=== Records for this exercise ===

/-- Worked out from R257: `ldrsh r0, [r1, r2]!`. -/
theorem test_ldrshPreReg :
    ran 0xE1B100F2#32
      (small 0x8000#32 0x000000D3#32 [(1#4, 0x00001000#32), (2#4, 0x00000002#32)] [(0x1000, 0x12345678#32), (0x1004,
        0x9ABCDEF0#32)])
      (fun t => [t.reg 0#4, t.reg 1#4, nzcv t, controlOf t, t.pc]) =
    some [0x00001234#32, 0x00001002#32, 0b0000#32, 0xD3#32, 0x8004#32] := by
  decide

/-- V164 of 95_test_vectors.md: `ldrsh r0, [r1], r2`. -/
theorem test_V164_ldrshPostReg :
    ran 0xE09100F2#32
      (small 0x8000#32 0x000000D3#32 [(1#4, 0x00001006#32), (2#4, 0x00000010#32)] [(0x1000, 0x12345678#32), (0x1004,
        0x9ABCDEF0#32)])
      (fun t => [t.reg 0#4, t.reg 1#4, nzcv t, controlOf t, t.pc]) =
    some [0xFFFF9ABC#32, 0x00001016#32, 0b0000#32, 0xD3#32, 0x8004#32] := by
  decide

/-- V173 of 95_test_vectors.md: `strh r0, [r1, #2]`. -/
theorem test_V173_strhPreImm :
    ran 0xE1C100B2#32
      (small 0x8000#32 0x000000D3#32 [(0#4, 0xAABBCCDD#32), (1#4, 0x00001000#32)] [(0x1000, 0x12345678#32), (0x1004,
        0x9ABCDEF0#32)])
      (fun t => [t.wordAt 0x1000, nzcv t, controlOf t, t.pc]) =
    some [0xCCDD5678#32, 0b0000#32, 0xD3#32, 0x8004#32] := by
  decide

/-- V174 of 95_test_vectors.md: `strh r0, [r1], #-2`. -/
theorem test_V174_strhPostImm :
    ran 0xE04100B2#32
      (small 0x8000#32 0x000000D3#32 [(0#4, 0x0000BEEF#32), (1#4, 0x00001002#32)] [(0x1000, 0x12345678#32), (0x1004,
        0x9ABCDEF0#32)])
      (fun t => [t.reg 1#4, t.wordAt 0x1000, nzcv t, controlOf t, t.pc]) =
    some [0x00001000#32, 0xBEEF5678#32, 0b0000#32, 0xD3#32, 0x8004#32] := by
  decide

/-- Worked out from R262: `strh r0, [r1, r2]`. -/
theorem test_strhPreReg :
    ran 0xE18100B2#32
      (small 0x8000#32 0x000000D3#32 [(0#4, 0xAABBCCDD#32), (1#4, 0x00001000#32), (2#4, 0x00000002#32)] [(0x1000,
        0x12345678#32), (0x1004, 0x9ABCDEF0#32)])
      (fun t => [t.reg 1#4, t.wordAt 0x1000, nzcv t, controlOf t, t.pc]) =
    some [0x00001000#32, 0xCCDD5678#32, 0b0000#32, 0xD3#32, 0x8004#32] := by
  decide

/-- Worked out from R262: `strh r0, [r1], -r2`. -/
theorem test_strhPostReg :
    ran 0xE00100B2#32
      (small 0x8000#32 0x000000D3#32 [(0#4, 0xAABBCCDD#32), (1#4, 0x00001002#32), (2#4, 0x00000002#32)] [(0x1000,
        0x12345678#32), (0x1004, 0x9ABCDEF0#32)])
      (fun t => [t.reg 1#4, t.wordAt 0x1000, nzcv t, controlOf t, t.pc]) =
    some [0x00001000#32, 0xCCDD5678#32, 0b0000#32, 0xD3#32, 0x8004#32] := by
  decide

===

Assigned task.
Reproduce the lines of the entries above exactly, but only from the line containing "0x00001002#32), (2#4, 0x00000002#32)]" through the final line.

Answer box.
      (small 0x8000#32 0x000000D3#32 [(0#4, 0xAABBCCDD#32), (1#4, 0x00001002#32), (2#4, 0x00000002#32)] [(0x1000,
        0x12345678#32), (0x1004, 0x9ABCDEF0#32)])
      (fun t => [t.reg 1#4, t.wordAt 0x1000, nzcv t, controlOf t, t.pc]) =
    some [0x00001000#32, 0xCCDD5678#32, 0b0000#32, 0xD3#32, 0x8004#32] := by
  decide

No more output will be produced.